[FRIAM] Applied Category Theory 2021 — Adjoint School – Azimuth

[jon zingale]

cool. This topic looks particularly good:

Topic: Extensions of coalgebraic dynamic logic
Mentors: Helle Hvid Hansen and Clemens Kupke

Description: Coalgebra is a branch of category theory in which different
types of state-based systems are studied in a uniform framework, parametric
in an endofunctor F:C → C that specifies the system type. Many of the
systems that arise in computer science, including
deterministic/nondeterministic/weighted/probabilistic automata, labelled
transition systems, Markov chains, Kripke models and neighbourhood
structures, can be modeled as F-coalgebras. Once we recognise that a class
of systems are coalgebras, we obtain general coalgebraic notions of
morphism, bisimulation, coinduction and observable behaviour.

Modal logics are well-known formalisms for specifying properties of
state-based systems, and one of the central contributions of coalgebra has
been to show that modal logics for coalgebras can be developed in the
general parametric setting, and many results can be proved at the abstract
level of coalgebras. This area is called coalgebraic modal logic.

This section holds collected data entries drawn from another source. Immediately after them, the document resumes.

-- ==== Sys2Proof/Certificates/Slice0/Obligations.lean ====
section
/-! DEFINITION. The statements about the block that the provers settle: the whole block first, then every family of
commands, each with the rules of the spec it formalises. -/

open Sys2Proof Sys2Proof.Machine

/-! ## The block as a whole -/

/-- R25, chapter 95: the block takes the oldest waiting command and runs it on the state with the queue's rest. -/
def Obligations.StepRunsTheFrontCommand : Prop :=
  ∀ (c : Instr) (r : List Instr) (s : State), s.pending = c :: r → step s = exec c { s with pending := r }

/-- With nothing waiting one slot of 64 aclk passes in a module whose registers answer, six aclk to a reference edge (R7,
R344); in one whose registers do not answer nothing happens. That a slot passes is the model's choice (log 4). -/
def Obligations.EmptyQueuePassesOneSlot : Prop :=
  ∀ s : State, s.pending = [] →
    (s.answers = true → step s = .next { s with clock := { s.clock with count := (s.clock.count + (s.clock.phase + 64) / 6 * s.clock.increment) % 2 ^ 112, phase := (s.clock.phase + 64) % 6 } }) ∧
    (s.answers = false → step s = .next s)

/-- What the spec says of the state after reset (R38, R51, Tables 13-3, 16-5, 17-2 to 18-9): no command waits, no seal is
set, no queue pair is enabled, every context is FREE, every slot EMPTY, every block UNMAPPED, every port DOWN, tenant 0 has
its parameters and no other tenant has any, the module is STANDALONE at epoch 0, device time and STEP_COUNTER are 0. -/
def Obligations.ResetLeavesTheResetValues : Prop :=
  State.reset.pending = [] ∧ State.reset.seals = 0 ∧ State.reset.stepCounter = 0 ∧ State.reset.boundary = 0 ∧
    (∀ t q, (State.reset.qp t q).state = .disabled) ∧
    (∀ i, (State.reset.ctx i).state = .free) ∧
    (∀ k, (State.reset.slot k).state = .empty) ∧
    (∀ n, (State.reset.block n).state = .unmapped) ∧
    (∀ p, (State.reset.port p).state = .down) ∧
    (∀ t, (State.reset.tenant t).sealed = false ∧ ((State.reset.tenant t).params.isSome ↔ t = 0)) ∧
    (State.reset.tenant 0).enabled = true ∧ (State.reset.tenant 0).qpQuota = 16 ∧ (State.reset.tenant 0).highest = 3 ∧
    (State.reset.tenant 0).ctxQuota = 65536 ∧ (State.reset.tenant 0).limited = false ∧
    State.reset.junction.role = .standalone ∧ State.reset.junction.epoch = 0 ∧
    State.reset.clock.count = 0 ∧ State.reset.clock.increment = 0x000A000000000000 ∧ State.reset.clock.steer = 0 ∧
    State.reset.faults.fatal = false ∧ State.reset.faults.dumpDone = false ∧ State.reset.power.bmcLimit = 2600 ∧
    (∀ a, memByte State.reset.mem a = 0)

/-- The state after reset is well formed: its memories are in canonical form, its clock inside the counter. -/
def Obligations.ResetIsFormed : Prop := Formed State.reset

/-- Every step, of a command or of an empty queue, keeps the canonical form of the device-physical contents, of the
device-held contents and of the host's memory, and the time counter inside its 112 bits with a phase below 6 (R343, R344):
from every state, not only from those a run reaches. -/
def Obligations.EveryStepKeepsTheForm : Prop :=
  ∀ s t : State, Formed s → step s = .next t → Formed t

/-- No command touches the queue of waiting commands. -/
def Obligations.CommandsLeaveTheQueueAlone : Prop :=
  ∀ (c : Instr) (s t : State), exec c s = .next t → t.pending = s.pending

/-- A command completes in every state where it names only what the LT9 has and, for a CXL.mem access, is a line of the
range; where it does not, the model stops by name. Nothing else ever stops a command, and nothing is refused. -/
def Obligations.WellFormedCommandsComplete : Prop :=
  ∀ (c : Instr) (s : State),
    (c.wf = true → carried c = true → Completes c s) ∧
    (isCxlMem c = false → c.wf = false → exec c s = .fault .noSuchUnit) ∧
    (carried c = false → exec c s = .fault .outsideRange)

/-- Table 17-2, R416: a write of SEAL_SET adds to the seals; no other command sets a seal but a register write, and no
command that cannot reset the module clears one. -/
def Obligations.OnlyAResetClearsASeal : Prop :=
  ∀ (c : Instr) (s t : State), mayReset c = false → exec c s = .next t →
    t.seals = s.seals ∨ ∃ bits, c = .sealSet bits ∧ t.seals = s.seals ||| bits

/-- R381, Table 15-4: the life-cycle state and LC_COUNT change only by one of the eight signed commands, from a state the
table lists for it into the state the table gives it, counted once, with the record's nonce in force and its identity this
device's, with every context FREE and no load waiting, and after the 63rd transition by RETIRE alone. -/
def Obligations.LifeCycleChangesOnlyBySignedCommands : Prop :=
  ∀ (c : Instr) (s t : State), exec c s = .next t →
    (t.security.state = s.security.state ∧ t.security.count = s.security.count) ∨
    ∃ k l b, lifeStep c = some (k, l, b) ∧ s.security.state ∈ l ∧ t.security.state = b ∧
      t.security.count = s.security.count + 1 ∧ k.nonce = s.security.nonce ∧ k.identity = Config.identityId ∧
      (s.ctxs.all fun x => decide (x.2.state = .free)) = true ∧ s.loads = [] ∧ (s.security.count < 63 ∨ b = .retired)

/-- What is fused is not undone by any command, a reset or a power loss among them: the transition count and the minimum
security version never fall, the grade and the fused-off positions never change (Table 15-4, R382, R2). -/
def Obligations.FusesNeverFall : Prop :=
  ∀ (c : Instr) (s t : State), exec c s = .next t →
    s.security.count ≤ t.security.count ∧ s.security.minSvn ≤ t.security.minSvn ∧
      t.security.gradeS = s.security.gradeS ∧ t.security.fusedPos = s.security.fusedPos

/-- R373: FATAL stands until a reset. -/
def Obligations.OnlyAResetClearsFatal : Prop :=
  ∀ (c : Instr) (s t : State), mayReset c = false → exec c s = .next t → s.faults.fatal = true → t.faults.fatal = true

/-- R391, R405: with every rail off nothing happens in the module but power-on; the commands that stand for a host write
or an invalidation change host memory and its IOMMU, and drop the doorbell lines they name, and nothing else. -/
def Obligations.NothingHappensWithoutPower : Prop :=
  ∀ (c : Instr) (s t : State), s.power.on = false → exec c s = .next t →
    (∃ b, c = .powerOn b) ∨ t = s ∨
    (bringsHostChanges c = true ∧ ∃ h q, t = { s with host := h, qps := q })

/-- R373, R379, R382, R405: a module that is off, held, booting, wiping, in BOOT_FAIL or FATAL takes no descriptor, runs no
step and no transfer and answers no message of its group; in BOOT_FAIL and RETIRED only the global block and the security
mailbox are exposed, and nothing is attested. -/
def Obligations.NothingIsServedUnlessReady : Prop :=
  ∀ (c : Instr) (s t : State), exec c s = .next t →
    (needsService c = true → s.serving = false → t = s) ∧
    (needsExposure c = true → s.exposed = false → t = s) ∧
    (needsSecrets c = true → s.boot.phase = .bootFail ∨ s.security.state = .retired → t = s) ∧
    (∀ path o n v, c = .registerWrite path o n v → s.exposed = false → alwaysExposed path o = false → t = s)


/-! ## Queues and descriptors -/

/-- R31, R39, R40, R41: an invalidation of a line in cached mode and an expired polling interval in polled mode read the
line of an ACTIVE queue pair that the tenant can reach; the other of the two only brings the host's changes. -/
def Obligations.DoorbellReadTakesTailAndHead : Prop :=
  ∀ (t q : Nat) (u : HostUpdate) (s : State) (bs : List Byte), t < 256 → q < 16 → (s.qp t q).state = .active →
    lineReadable s t = true → readHost (hostChange u s) t (s.dbAddr t q) 64 = some bs →
    ((s.qp t q).polled = false → (∃ x, exec (.doorbellInvalidate t q u) s = .next x ∧ LineRead t q bs (hostChange u s) x) ∧
      exec (.doorbellPoll t q u) s = .next (hostChange u s)) ∧
    ((s.qp t q).polled = true → (∃ x, exec (.doorbellPoll t q u) s = .next x ∧ LineRead t q bs (hostChange u s) x) ∧
      exec (.doorbellInvalidate t q u) s = .next (hostChange u s))

/-- R39, R49: an ATS invalidation that covers the line of one queue pair makes the LT9 translate it again and read it
again; one whose new translation fails puts the queue pair into ERROR with DB_FAULT; one that covers no line changes the
host's side only. -/
def Obligations.InvalidatedLineIsReadAgain : Prop :=
  ∀ (p b n t q : Nat) (u : HostUpdate) (s : State), p < 2 ^ 20 → t < 256 → q < 16 →
    (coveredQps (hostChange u s) p b n = [] → exec (.atsInvalidation p b n u) s = .next (hostChange u s)) ∧
    (coveredQps (hostChange u s) p b n = [(t, q)] → (s.qp t q).state = .active → (s.qp t q).polled = false → lineReadable s t = true →
      (translates (hostChange u s) t (s.dbAddr t q) 64 false = false → ∃ x, exec (.atsInvalidation p b n u) s = .next x ∧
        (x.qp t q).state = .error ∧ (x.qp t q).reason = rsDbFault ∧ (x.qp t q).held = false ∧ (x.qp t q).queue = (s.qp t q).queue ∧
        (∀ v r, r < 16 → (v, r) ≠ (t, q) → x.qp v r = s.qp v r) ∧
        x = { hostChange u s with qps := x.qps, tenants := x.tenants, out := x.out }) ∧
      (∀ bs, readHost (hostChange u s) t (s.dbAddr t q) 64 = some bs → ∃ x, exec (.atsInvalidation p b n u) s = .next x ∧
        LineRead t q bs (hostChange u s) x ∧ (x.qp t q).line = (translate (hostChange u s).host.ranges p (s.dbAddr t q)).getD 0))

In this project, we will focus on coalgebraic dynamic logic, a coalgebraic
framework that encompasses Propositional Dynamic Logic (PDL) and Parikh’s
Game Logic. The aim is to extend coalgebraic dynamic logic to system types
with probabilities. As a concrete starting point, we aim to give a
coalgebraic account of stochastic game logic, and apply the coalgebraic
framework to prove new expressiveness and completeness results.

Participants in this project would ideally have some prior knowledge of
modal logic and PDL, as well as some familiarity with monads.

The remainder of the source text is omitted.